Occupation Author, talk show host
Alma mater Yale University

Eric Metaxas (born 1963) is an American author, speaker, and radio host. He is known for two biographies, Amazing Grace: William Wilberforce and the Heroic Campaign to End Slavery about William Wilberforce and Bonhoeffer: Pastor, Martyr, Prophet, Spy about Dietrich Bonhoeffer. He has also written humor, children's books, and scripts for VeggieTales. Metaxas is the founder and host of the NYC-based event series, "Socrates in the City: Conversations on the Examined Life" and the host of the nationally syndicated radio program, The Eric Metaxas Show [1]


Metaxas was born in New York City neighborhood of Astoria, Queens, grew up in Danbury, Connecticut and graduated from Yale University, where he edited the Yale Record, the nation's oldest college humor magazine. Metaxas lives in Manhattan with his wife and daughter.[2] He is Greek on his father's side and German on his mother's, while he was raised in a Greek Orthodox environment.[3]

Metaxas was raised in the Greek Orthodox Church and while he has not formally left it (saying he has "great respect" for it) he attends an Evangelical Episcopal church in New York.[4] Metaxas describes himself as a "Mere Christian" after the works of C.S. Lewis, saying his books "don't touch upon anything at all where Protestants, Catholics, and Orthodox Christians differ. They express just the basics of the faith, from a basic, ecumenical Christian viewpoint. They only talk about the Christian faith that they have agreement on."[4]

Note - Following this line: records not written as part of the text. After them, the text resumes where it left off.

-- ==== Sys2Proof/Machine/Remote.lean ====
section
/-! DEFINITION. The Remote Memory Engine (R332 to R364): send windows, transfers and their packets, injection from the
request queues, what a target checks and applies, the replay window, and multicast stores. The rows whose effect
reaches into exchanges (`STORE`, `MDATA`, `ACK`, `DROP`, timeouts) stand in Machine/Exchange.lean. -/

namespace Sys2Proof.Machine

open Sys2Proof

/-! ### Settings (R364) -/

/-- HOLD_MS as it acts. -/
def State.rmeHold (s : State) : Nat := 1000000 * max 1 (s.fld regRmeCtrl 63 48)

/-- A write of RME_CTRL (R352). -/
def State.writeRmeCtrl (s : State) (v : Nat) : State :=
  s.whWrite 12 fun s =>
    let tries := getBits v 31 28 + 1
    if max 1 (getBits v 63 48) * 500 < tries * max 1 (getBits v 47 32) then s.setBit regRmeStatus 3 true
    else s.setReg regRmeCtrl (v / 2 ^ 28 * 2 ^ 28 + v % 2)

/-- RME_CTRL_WRITE. -/
def execRmeCtrlWrite (v : Word) (s : State) : Result :=
  attempt s fun s => if s.ready then some (s.writeRmeCtrl v.toNat) else none

/-! ### Send windows (R335, R336) -/

/-- A send window as a number. -/
def State.window (s : State) (i : Nat) : Nat := s.reg (regRmeSendWindow i) + s.reg (regRmeSendWindowHi i) * 2 ^ 64

/-- The bit of a send window for each kind of operation. -/
abbrev winReduce : Nat := 126
abbrev winAtomic : Nat := 125
abbrev winStore : Nat := 124
abbrev winLoad : Nat := 123

/-- A window is in force for a device and has the given bits set. -/
def State.windowFor (s : State) (i dev : Nat) (bits : List Nat) : Bool :=
  let w := s.window i
  bitOf w 127 && (bits.all fun b => bitOf w b) && decide (getBits w 120 107 ≤ dev ∧ dev ≤ getBits w 106 93)

/-- One window allows every line of `n` bytes at `a` on a device (R336). -/
def State.windowOk (s : State) (dev a n bit : Nat) : Bool :=
  (List.range 256).any fun i =>
    s.windowFor i dev [bit] && decide (getBits (s.window i) 43 0 ≤ a / 64 ∧ (a + n - 1) / 64 ≤ getBits (s.window i) 87 44)

/-- One window allows exchanges with a device (R336). -/
def State.windowExch (s : State) (dev : Nat) (load : Bool) : Bool :=
  (List.range 256).any fun i => s.windowFor i dev (if load then [winStore, winLoad] else [winStore])

/-! ### Transfers -/

/-- TXN of a transfer (R310, R334). -/
def Xfer.txn (x : Xfer) : Nat := x.queue * 2 ^ 29 + x.sn

/-- The transfer of a pre-empted task (R411). -/
def State.parkedXfer (s : State) (x : Xfer) : Bool :=
  match s.task? x.seq with
  | some t => (match t.phase with
    | .parked _ => true
    | _ => false)
  | none => false

/-- The `MSTORE` tasks of a queue with a transfer begun; each holds one entry, whatever its destinations (R333). -/
def State.mstoresOut (s : State) (q : Nat) : List Nat :=
  ((s.rme.xfers.filter fun x => x.queue == q && x.kind == kFanset && !x.exch && x.fansets.isSome && !s.parkedXfer x).map
    (·.seq)).eraseDups

/-- Outstanding packets of a queue, those of resumed tasks that its space does not hold yet among them (R333, R411,
R412). -/
def State.queueLoad (s : State) (q : Nat) : Nat :=
  (s.rme.xfers.filter fun x => x.queue == q && (x.kind != kFanset || x.exch) && !s.parkedXfer x).foldl
    (fun n x => n + x.reqs.length) (s.mstoresOut q).length

/-- Outstanding packets that a queue can hold. -/
abbrev queueMost : Nat := 512

/-- RME_QUEUE_OUT(q): the entries of a resumed task return to its queue as space allows (R333, R412). -/
def State.queueOut (s : State) (q : Nat) : Nat := min queueMost (s.queueLoad q)

/-- The transfer of a TXN. -/
def State.xfer? (s : State) (txn : Nat) : Option Xfer := s.rme.xfers.find? fun x => x.txn == txn

/-- A transfer put back in its place. -/
def State.setXfer (s : State) (x : Xfer) : State :=
  { s with rme := { s.rme with xfers := s.rme.xfers.map fun y => if y.txn = x.txn then x else y } }

/-- A new transfer, with the next sequence number of its queue (R334). -/
def State.addXfer (s : State) (x : Xfer) : State :=
  let sn := s.rme.nextSn.getD x.queue 0
  { s with rme := { s.rme with xfers := s.rme.xfers ++ [{ x with sn := sn }],
                               nextSn := s.rme.nextSn.set x.queue ((sn + 1) % 2 ^ 29) } }

/-- The transfers of a task. -/
def State.xfersOf (s : State) (seq : Nat) : List Xfer := s.rme.xfers.filter fun x => x.seq == seq

/-- The load stage that the transfers of a task hold. -/
def State.stageOf (s : State) (seq : Nat) : Nat :=
  (s.xfersOf seq).foldl (fun n x => if x.kind = kLoadReq ∧ x.dead = false then n + x.total else n) 0

/-- The transfers of a task taken away, and the load stage that they held. -/
def State.dropXfers (s : State) (seq : Nat) : State :=
  { s with rme := { s.rme with xfers := s.rme.xfers.filter (fun x => x.seq != seq)
                               stageUsed := s.rme.stageUsed - s.stageOf seq } }

/-- The transfers of a task that has failed: nothing more of them is sent, and packets that are outstanding stay so
(R333); a multicast's entry ends with its task. -/
def State.stopXfers (s : State) (seq : Nat) : State :=
  let stopped := s.rme.xfers.map fun x => if x.seq = seq then { x with dead := true, next := x.total } else x
  { s with rme := { s.rme with xfers := stopped.filter (fun x => x.seq != seq || (x.kind != kFanset && !x.reqs.isEmpty))
                               stageUsed := s.rme.stageUsed - s.stageOf seq } }

/-- A transfer with nothing sent. -/
def Xfer.fresh (t : Task) (dst kind addr total : Nat) (data : List Byte) : Xfer where
  seq := t.seq
  stream := t.stream
  queue := t.imm 18 16
  sn := 0
  dst := dst
  kind := kind
  code := 0
  ordered := t.imm 19 19 == 1
  acked := true
  exch := false
  addr := addr
  total := total
  data := data
  unit := 0
  fansets := none
  next := 0
  reqs := []
  dests := []
  lastSent := 0
  dead := false

/-- The largest transfer (R314). -/
abbrev xferMax : Nat := 2 ^ 31

/-- Where the pieces of `n` bytes begin, with their lengths (R334). -/
def pieces (n : Nat) : List (Nat × Nat) :=
  (List.range (ceilDiv n xferMax)).map fun i => (i * xferMax, min xferMax (n - i * xferMax))

/-! ### Failures (R337, R343, R344, R347, R364) -/

/-- RME_FAULT_INFO and RME_FAULT_ADDR recorded. -/
def State.rmeFault (s : State) (kind status queue dev addr : Nat) : State :=
  (s.setReg regRmeFaultInfo (1 <<< 31 + kind <<< 28 + status <<< 24 + queue <<< 21 + dev)).setReg regRmeFaultAddr addr

/-- A request of a transfer that is no longer outstanding. -/
def State.dropReq (s : State) (x : Xfer) (off : Nat) : State :=
  { s with rme := { s.rme with xfers := (s.rme.xfers.map fun y =>
      if y.txn = x.txn then { y with reqs := y.reqs.filter fun r => r.offset != off } else y).filter fun y =>
        y.txn != x.txn || !(decide (y.total ≤ y.next) && y.reqs.isEmpty) || !(y.dead || !y.acked) } }

/-- A packet of a transfer fails for good: its task ends, or, when a posted write has completed its task already, the
failure is counted and its stream is marked (R347). The task's other packets stay outstanding (R333). -/
def State.failXfer (s : State) (x : Xfer) (off err kind status dev addr : Nat) : State :=
  if x.dead then s.dropReq x off
  else if s.tasks.any (fun t => t.seq == x.seq && t.phase != .ended) then
    let s1 := (((s.rmeFault kind status x.queue dev addr).dropReq x off).stopXfers x.seq).endTask x.seq err 0
    if err = errRemoteTimeout then s1.addReg regRmeTimeouts 1 else s1
  else
    let s1 := ((s.rmeFault 5 0 x.queue dev addr).dropReq x off).addReg regRmePostedFails 1
    { s1 with rme := { s1.rme with postedFailed := setInsert x.stream s1.rme.postedFailed } }

/-! ### Request packets (R338) -/

/-- Payload bytes, or bytes asked for, of the packet at an offset: 4,096, or what is left of its range (R312). -/
def Xfer.lenAt (x : Xfer) (off : Nat) : Nat :=
  min 4096 (if x.unit = 0 then x.total - off else min (x.unit - off % x.unit) (x.total - off))

/-- The code of a retried packet (R343). -/
def retryKind (kind : Nat) : Nat := if kind = kReduce then kReduceRetry else if kind = kAtomic then kAtomicRetry else kind

/-- The request packet of a transfer at an offset. -/
def Xfer.packet (x : Xfer) (off kind : Nat) : Pkt :=
  { (Pkt.to x.dst (if x.exch then 3 else if x.ordered then 0 else 1) kind) with
      ordered := x.ordered, group := x.code, txn := x.txn, total := x.total, offset := off, addr := x.addr,
      payload := if x.kind = kLoadReq then [] else slice x.data off (x.lenAt off) }

/-- A request of a transfer sent again (R343, R344). -/
def State.resendReq (s : State) (x : Xfer) (r : Req) : State :=
  let x1 := { x with reqs := x.reqs.map fun y =>
    if y.offset = r.offset then { y with tries := y.tries + 1, sentAt := s.time, busyAt := none } else y }
  (((s.setXfer x1).injectPkt (x.packet r.offset (retryKind x.kind))).addReg regRmeRetries 1).addReg regRmePacketsOut 1

/-! ### Multicast stores (R353 to R357) -/

/-- The entries of a list of destinations (R289). -/
def destBytes (ds : List (Nat × Nat)) : List Byte := ds.flatMap fun d => leBytes 8 (d.1 * 2 ^ 50 + d.2)

/-- The destinations that a FANSET carries. -/
def Pkt.destList (p : Pkt) : List (Nat × Nat) :=
  (List.range (p.len / 8)).map fun i =>
    let w := leNat (slice p.payload (8 * i) 8)
    (w / 2 ^ 50, w % 2 ^ 50)

/-- The output of R317 for a destination of a multicast: 31 for this device, 30 where no route is valid. -/
def State.fanOut (s : State) (p : Pkt) (dev : Nat) : Nat :=
  if dev = s.deviceId then 31
  else
    let r := s.route (p.epoch % 2) dev
    if routeValid r then (if routePort r = 31 then 31 else s.outputOf { p with dst := dev } r) else 30

/-- The destination whose route is the longest, as the DST of a multicast packet. -/
def State.farthest (s : State) (ds : List Nat) : Nat :=
  ds.foldl (fun b d => if routeHops (s.route s.bank b) < routeHops (s.route s.bank d) then d else b) (ds.headD 0)

/-- A multicast data or FANSET packet of a transfer. -/
def Xfer.fanPacket (x : Xfer) (dst kind off : Nat) (payload : List Byte) : Pkt :=
  { (Pkt.to dst 3 kind) with mcast := kind == kMdata, txn := x.txn, total := x.total, offset := off, addr := x.addr,
                             payload := payload }

/-- The FANSET packets of a transfer: one for each output, of at most 511 entries (R353). -/
def State.fansets (s : State) (x : Xfer) : List Pkt :=
  let ds := x.dests.map fun d => (d.1, d.2.1)
  let probe : Pkt := { (Pkt.to 0 3 kFanset) with epoch := s.injectEpoch }
  (List.range 32).flatMap fun o =>
    (chunks 511 (ds.filter fun d => s.fanOut probe d.1 == o)).map fun c =>
      x.fanPacket (s.farthest (c.map (·.1))) kFanset 0 (destBytes c)

/-! ### Injection (R333) -/

/-- The task of a transfer has all its packets injected. -/
def State.allInjected (s : State) (seq : Nat) : Bool := (s.xfersOf seq).all fun x => decide (x.total ≤ x.next)

/-- A transfer may inject: those of exchanges already entered go on while a halt of the switch waits for their close
(R321). -/
def State.mayInject (s : State) (x : Xfer) : Bool :=
  s.injectOpen || (x.exch && s.halting 10 && s.deviceValid && !s.stopped)

/-- The first transfer of a queue with a packet to inject (R333). -/
def State.nextXfer (s : State) (q : Nat) : Option Xfer :=
  s.rme.xfers.find? fun x => x.queue == q && decide (x.next < x.total) && !s.parkedXfer x && s.mayInject x

/-- A queue can inject its next packet now (R321, R324, R333). -/
def State.queueReady (s : State) (q : Nat) : Bool :=
  match s.nextXfer q with
  | some x => !(x.ordered && s.retirePending) && (decide (s.queueLoad q < queueMost) || (x.kind == kFanset && x.reqs != []))
  | none => false

/-- The queue whose turn it is: the next one in round robin with a packet (R333). -/
def State.queueTurn (s : State) : Option Nat :=
  ((List.range 8).map fun i => (s.rme.rr + 1 + i) % 8).find? s.queueReady

/-- A posted write ends its task when its last packet is injected (R347). -/
def State.settlePosted (s : State) (x : Xfer) : State :=
  if x.acked = false ∧ s.allInjected x.seq = true then
    match s.task? x.seq with
    | some t => if t.phase = .running then s.endTask x.seq 0 0 else s
    | none => s
  else s

/-- One outstanding packet. -/
def Req.sent (off len now : Nat) : Req where
  offset := off
  len := len
  sentAt := now
  tries := 0
  busyAt := none
  entry := 0
  reply := none

/-- One packet of a multicast transfer injected: its FANSETs, one for each turn, before its data (R333, R353, R355). It
holds one outstanding entry. -/
def State.injectFan (s : State) (x : Xfer) : State :=
  match x.fansets.getD (s.fansets x) with
  | p :: rest =>
    let x1 := { x with fansets := some rest, reqs := [Req.sent 0 x.total s.time] }
    ((s.setXfer x1).injectPkt p).addReg regRmePacketsOut 1
  | [] =>
    let n := x.lenAt x.next
    let p := x.fanPacket (s.farthest (x.dests.map (·.1))) kMdata x.next (slice x.data x.next n)
    ((s.setXfer { x with next := x.next + n, lastSent := s.time }).injectPkt p).addReg regRmePacketsOut 1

Metaxas's works If You Can Keep It: The Forgotten Promise of American Liberty and Miracles: What They Are, Why They Happen, and How They Can Change Your Life are both New York Times best selling books.[5][6]

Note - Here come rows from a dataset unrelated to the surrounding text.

-- ==== Sys2Proof/Machine/Exchange.lean ====
section
/-! DEFINITION. The exchanges of `DISPATCH.X` and `COMBINE.X` (R132 to R137, R145, R358, R390 to R392), and the rows of
the fabric that reach into them: stores and multicast data at a receiver, acknowledgements, drop notices, timeouts and
aborts. -/

namespace Sys2Proof.Machine

open Sys2Proof

/-! ### The list of exchanges -/

/-- The exchange of a task. -/
def State.xchg? (s : State) (seq : Nat) : Option Xchg := s.col.xchgs.find? fun x => x.seq == seq

/-- An exchange put back. -/
def State.setXchg (s : State) (x : Xchg) : State :=
  { s with col := { s.col with xchgs := s.col.xchgs.map fun y => if y.seq = x.seq then x else y } }

/-- The exchange, entered and not aborted, to which a packet with a SIG belongs. -/
def State.xchgOf (s : State) (p : Pkt) : Option Xchg :=
  s.col.xchgs.find? fun x => x.entered && x.aborted == 0 && x.sig == p.sig && x.members.contains p.src

/-- What the last `DISPATCH.X` of a slot left (log entry 18). -/
def State.xslot? (s : State) (n : Nat) : Option XSlot := s.col.slots.find? fun x => x.slot == n

/-- XSLOT of a task. -/
def xslotOf (t : Task) : Nat := if t.opcode = opDispatch then t.imm 33 28 else t.imm 18 13

/-! ### The plan of a `DISPATCH.X` (R133, R134) -/

/-- HOME of an expert. -/
def State.homeOf (s : State) (t : Task) (e : Nat) : Nat := s.uint (t.op fHome) e 0 0 % 16384

/-- Weight-staging slots. -/
def stageSlots (t : Task) : Nat :=
  match t.op? fWstage with
  | some d => d.d1
  | none => 0

/-- The tokens of a remote expert with `c` pairs move to its home (R133). -/
def State.tokensMove (s : State) (t : Task) (c : Nat) : Bool :=
  let f := s.fld regDsoCtrl 3 2
  f == 2 || (f != 1 && decide (c * t.x 2 115 84 * 16 < (t.op fWeightsX).d0 * s.fld regDsoCtrl 31 16))

/-- The plan, the slots that it uses, and the experts that found none (R134). -/
def State.planX (s : State) (t : Task) : List Placed × Nat × Nat :=
  (s.sortPlan (t.op 0) (t.op 1).d1 (t.imm 27 12)).foldl (fun (p : List Placed × Nat × Nat) x =>
    if s.homeOf t x.e = s.deviceId then (p.1 ++ [x], p.2)
    else
      let y := { x with remote := true }
      if x.list = [] then (p.1 ++ [y], p.2)
      else if s.tokensMove t x.list.length then (p.1 ++ [{ y with dir := true }], p.2)
      else if p.2.1 < stageSlots t then (p.1 ++ [y], p.2.1 + 1, p.2.2)
      else (p.1 ++ [{ y with dir := true }], p.2.1, p.2.2 + 1)) ([], 0, 0)

/-! ### Count headers (R390) -/

/-- The payload of a count header. -/
def countPayload (rows : Nat) (es : List (Nat × Bool)) : List Byte :=
  leBytes 8 rows ++ es.flatMap fun e => leBytes 8 (e.1 + (b2n e.2) <<< 32)

/-- The counts that a `DISPATCH.X` announces: pairs whose tokens move, and weights requested. -/
def announce (ps : List Placed) : List (Nat × Bool) :=
  ps.map fun x => (if x.dir then x.list.length else 0, x.remote && !x.dir && !x.list.isEmpty)

/-- The bytes of the count header of a member, once all have come. -/
def Xchg.header (x : Xchg) (m : Nat) : Option (List Byte) :=
  let ps := x.counts.filter fun p => p.src == m
  match ps with
  | [] => none
  | p :: _ =>
    if p.total ≤ (ps.map (·.len)).foldl (· + ·) 0 then
      some ((sortBy (fun (a b : Pkt) => decide (a.offset < b.offset)) ps).flatMap (·.payload))
    else none

/-- SIG of a member's count header. -/
def Xchg.sigOf (x : Xchg) (m : Nat) : Nat := ((x.counts.find? fun p => p.src == m).map (·.sig)).getD 0

/-- RECV_ROWS of a member, and its announcement for an expert: pairs, and a request for weights. -/
def headerRows (h : List Byte) : Nat := leNat (slice h 0 8)
def headerPairs (h : List Byte) (e : Nat) : Nat := leNat (slice h (8 + 8 * e) 4)
def headerAsks (h : List Byte) (e : Nat) : Bool := leNat (slice h (12 + 8 * e) 4) % 2 == 1

/-- The header of a member, or nothing. -/
def Xchg.head (x : Xchg) (m : Nat) : List Byte := (x.header m).getD []

/-! ### Entry (R336, R369 to R371, R387, R390) -/

/-- The member set and HOME of a task's exchange: those of `DISPATCH.X` itself, or what its slot holds for
`COMBINE.X` (log entry 18). -/
def State.xchgMembers (s : State) (t : Task) : List Nat :=
  if t.opcode = opDispatch then s.homeMembers (t.op fHome)
  else match s.xslot? (xslotOf t) with
    | some x => x.members
    | none => [s.deviceId]

def State.xchgHome (s : State) (t : Task) : List Nat :=
  if t.opcode = opDispatch then (List.range (t.op fHome).d0).map fun e => s.uint (t.op fHome) e 0 0
  else match s.xslot? (xslotOf t) with
    | some x => x.home
    | none => []

/-- ROW_BYTES of a task's exchange. -/
def State.xchgRowBytes (s : State) (t : Task) : Nat :=
  if t.opcode = opDispatch then t.x 2 115 84
  else match s.xslot? (xslotOf t) with
    | some x => x.rowBytes
    | none => 0

/-- Kind of an exchange (R371). -/
def xchgKind (t : Task) : Nat := if t.opcode = opDispatch then 8 else 9

/-- SIG of an exchange (R371). -/
def State.xchgSig (s : State) (t : Task) (cseq : Nat) : Nat :=
  let home := s.xchgHome t
  let fmt := if t.opcode = opDispatch then (t.op fTokens).fmt else (t.op 0).fmt
  sigOf (leBytes 1 (xchgKind t) ++ zeros 1 ++ leBytes 1 fmt ++ leBytes 1 3 ++ zeros 4 ++ leBytes 4 cseq
    ++ leBytes 4 (crc32 (home.flatMap (leBytes 4))) ++ leBytes 8 home.length ++ leBytes 4 (s.xchgRowBytes t)
    ++ leBytes 4 (t.imm 11 0))

/-- The exchange of a task as it issues. -/
def Xchg.fresh (t : Task) (members : List Nat) : Xchg where
  seq := t.seq
  stream := t.stream
  xslot := xslotOf t
  cseq := 0
  kind := xchgKind t
  sig := 0
  members := members
  entered := false
  entryTime := 0
  lastCount := 0
  counts := []
  decided := false
  expect := 0
  arrived := []
  tags := []
  aborted := 0
  stake := false

/-! ### Aborts of an exchange (R137, R386, R391, R392) -/

/-- The step record of an exchange (R393, R394). -/
def State.xchgStep (s : State) (x : Xchg) (first err : Nat) : State :=
  let lag := decide (first - x.entryTime ≤ s.fld regColCtrl 31 16)
  let s1 := if lag then s.addReg regColLagCount 1 else s
  s1.stepRecord 0 x.kind 3 x.cseq x.entryTime first err 0 lag

/-- An exchange aborted here; `send`: ABORT goes to every other member (R392). -/
def State.abortXchg (s : State) (x : Xchg) (err culprit : Nat) (send : Bool) : State :=
  let p (m : Nat) : Pkt := { (Pkt.to m 7 kAbort) with
    txn := x.cseq % 2 ^ 18 * 2 ^ 14, total := 8, addr := addrOf x.sig false, payload := abortBytes err culprit true }
  let outs := if send then x.members.filter (· != s.deviceId) else []
  let s1 := (outs.foldl (fun z m => z.injectPkt (p m)) s).abortInfo 0 x.cseq err culprit true
  let s2 := (s1.stopXfers x.seq).setXchg { x with aborted := err, stake := false, arrived := [] }
  if s2.tasks.any fun t => t.seq == x.seq && t.phase != .ended then
    ((s2.endTask x.seq err 0).addReg regColAborts 1).xchgStep x s.time err
  else s2

/-- COL_XSEQ of a slot (R370). -/
def State.xchgCount (s : State) (slot : Nat) : Nat := s.reg (regColXseq slot) % 2 ^ 32

/-- An exchange that has not entered ends with an abort recorded or received for it: it sends nothing, and its count goes
on (R387). -/
def State.abortUnentered (s : State) (t : Task) (x : Xchg) (err culprit : Nat) : State :=
  let cseq := s.xchgCount x.xslot
  let sig := s.xchgSig t cseq
  let s1 := { s with col := { s.col with early := s.col.early.filter fun y => y.1 != 4096 + sig } }
  (s1.setReg (regColXseq x.xslot) ((cseq + 1) % 2 ^ 32)).abortXchg { x with cseq := cseq, sig := sig, entryTime := s.time }
    err culprit false

/-- The check of an exchange at issue (R326, R336); then it waits for its stake. -/
def State.openXchg (s : State) (t : Task) : State :=
  let ms := s.xchgMembers t
  let load := t.opcode == opDispatch && (t.op? fWstage).isSome
  match ms.find? fun m => !s.windowExch m load with
  | some m => (s.rmeFault 1 0 0 m 0).endTask t.seq errSendWindow 0
  | none =>
    match ms.find? fun m => !s.reachable m with
    | some m => (s.rmeFault 2 0 0 m 0).endTask t.seq errUnreachable 0
    | none =>
      let s1 := { s with col := { s.col with xchgs := s.col.xchgs ++ [Xchg.fresh t ms] } }
      let cseq := s.xchgCount (xslotOf t)
      let sig := s.xchgSig t cseq
      match s.earlyAbort (4096 + sig) (cseq % 2 ^ 18) with
      | some e => s1.abortUnentered t (Xchg.fresh t ms) e.1 e.2
      | none => s1.requestCollStake t.seq

/-- The work of a `DISPATCH.X` at issue: the checks and the sort of R127 and R131, then the exchange. The hamper rows
counted include those of experts with DIR = 1, which stay unfilled: a choice of the model (log entry 37). -/
def State.startDispatchX (s : State) (t : Task) : State :=
  let err := s.dispatchError t
  if err ≠ 0 then s.endTask t.seq err 0
  else if s.rowPoison (t.op fHome) 0 0 then s.endTask t.seq errPoison 0
  else
    let p := s.planX t
    let tokens := (p.1.filter (·.dir)).length
    let weights := (p.1.filter fun x => x.remote && !x.dir && !x.list.isEmpty).length
    let s1 := s.countSort ((t.op 0).d0 * (t.op 0).d1) (hamperRows (t.imm 27 12) p.1)
    let s2 := ((s1.addReg regDsoDirTokens tokens).addReg regDsoDirWeights weights).addReg regDsoWstageFallback p.2.2
    s2.openXchg t

/-- DISPATCH, `.X` form. -/
def execDispatchX (seq : Nat) (s : State) : Result :=
  attempt s fun s => s.launch seq opDispatch 1 State.startDispatchX

/-- The rows that a `COMBINE.X` returns: tag and row, by RECV row (R145). -/
def State.returnRows (s : State) (t : Task) : List (Nat × Nat) :=
  (List.range (t.op 8).d0).filterMap fun i =>
    let g := s.uint (t.op 8) i 0 0
    if g = 0 then none else some (g, i)

/-- The work of a `COMBINE.X` at issue. -/
def State.startCombineX (s : State) (t : Task) : State :=
  if s.rowPoison (t.op 8) 0 0 ∨ ((s.returnRows t).any fun r => s.rowPoison (t.op 7) r.2 0) then
    s.endTask t.seq errPoison 0
  else s.openXchg t

/-- COMBINE, `.X` form. -/
def execCombineX (seq : Nat) (s : State) : Result :=
  attempt s fun s => s.launch seq opCombine 1 State.startCombineX

/-! ### The data phase (R135, R136, R145, R358, R391) -/

/-- A transfer of an exchange to one member, or a multicast of weights. It takes the sequence numbers of queue 0
(log entry 18). -/
def exchXfer (t : Task) (x : Xchg) (dst kind unit : Nat) (data : List Byte) (dests : List (Nat × Nat × Bool)) : Xfer :=
  { Xfer.fresh t dst kind (addrOf x.sig false) data.length data with
      queue := 0, ordered := false, exch := true, unit := unit, dests := dests }

/-- The rows that go to a home device: expert by expert, in list order. -/
def State.sendStream (s : State) (t : Task) (ps : List Placed) (m : Nat) : List Byte :=
  let tok := t.op fTokens
  (ps.filter fun x => x.dir && s.homeOf t x.e == m).flatMap fun x => x.list.flatMap fun c =>
    leBytes 8 (makeTag s.deviceId c.1 c.2 (t.imm 11 0)) ++ s.rowBytesOf tok c.1 0
      ++ (if tok.scaled then s.rdBytes (tok.rowScale c.1 0) (ceilDiv tok.d0 32) else [])

/-- The experts homed on a device. -/
def State.homed (s : State) (t : Task) (dev : Nat) : List Nat :=
  (List.range (t.op 1).d1).filter fun e => s.homeOf t e == dev

/-- The runs of RECV rows: expert, source, first row, rows (R136). -/
def State.recvPlan (s : State) (t : Task) (x : Xchg) : List (Nat × Nat × Nat × Nat) :=
  ((s.homed t s.deviceId).foldl (fun (p : List (Nat × Nat × Nat × Nat) × Nat) e =>
    (x.members.filter (· != s.deviceId)).foldl (fun q m =>
      let n := headerPairs (x.head m) e
      (q.1 ++ [(e, m, q.2, n)], q.2 + n)) p) ([], 0)).1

Bonhoeffer: Pastor, Martyr, Prophet, Spy won the 2010 Evangelical Christian Publishers Association Christian Book of the Year.[7] Bonhoeffer is a New York Times best seller, climbing to #1 in the e-book category.[8] It also won the 2011 John C. Pollock Award for Christian Biography awarded by Beeson Divinity School and a 2011 Christopher Award.[9][10] Although the book is popular in the United States among evangelical Christians, Bonhoeffer scholars have criticized Metaxas's book as unhistorical, theologically weak, and philosophically naive. Professor of German History and Bonhoeffer scholar Richard Weikart, for example, credits his "engaging writing style," but claims Metaxas has a lack of intellectual background to interpret Bonhoeffer properly.[11] The biography has also been criticized by Bonhoeffer scholars Victoria Barnett[12] and Clifford Green.[13] However, several literary critics have praised Metaxas' work as a "weighty, riveting analysis of the life of Dietrich Bonhoeffer" and a "complete biography of a great theologian" with "liberal use of primary sources."[14][15][16]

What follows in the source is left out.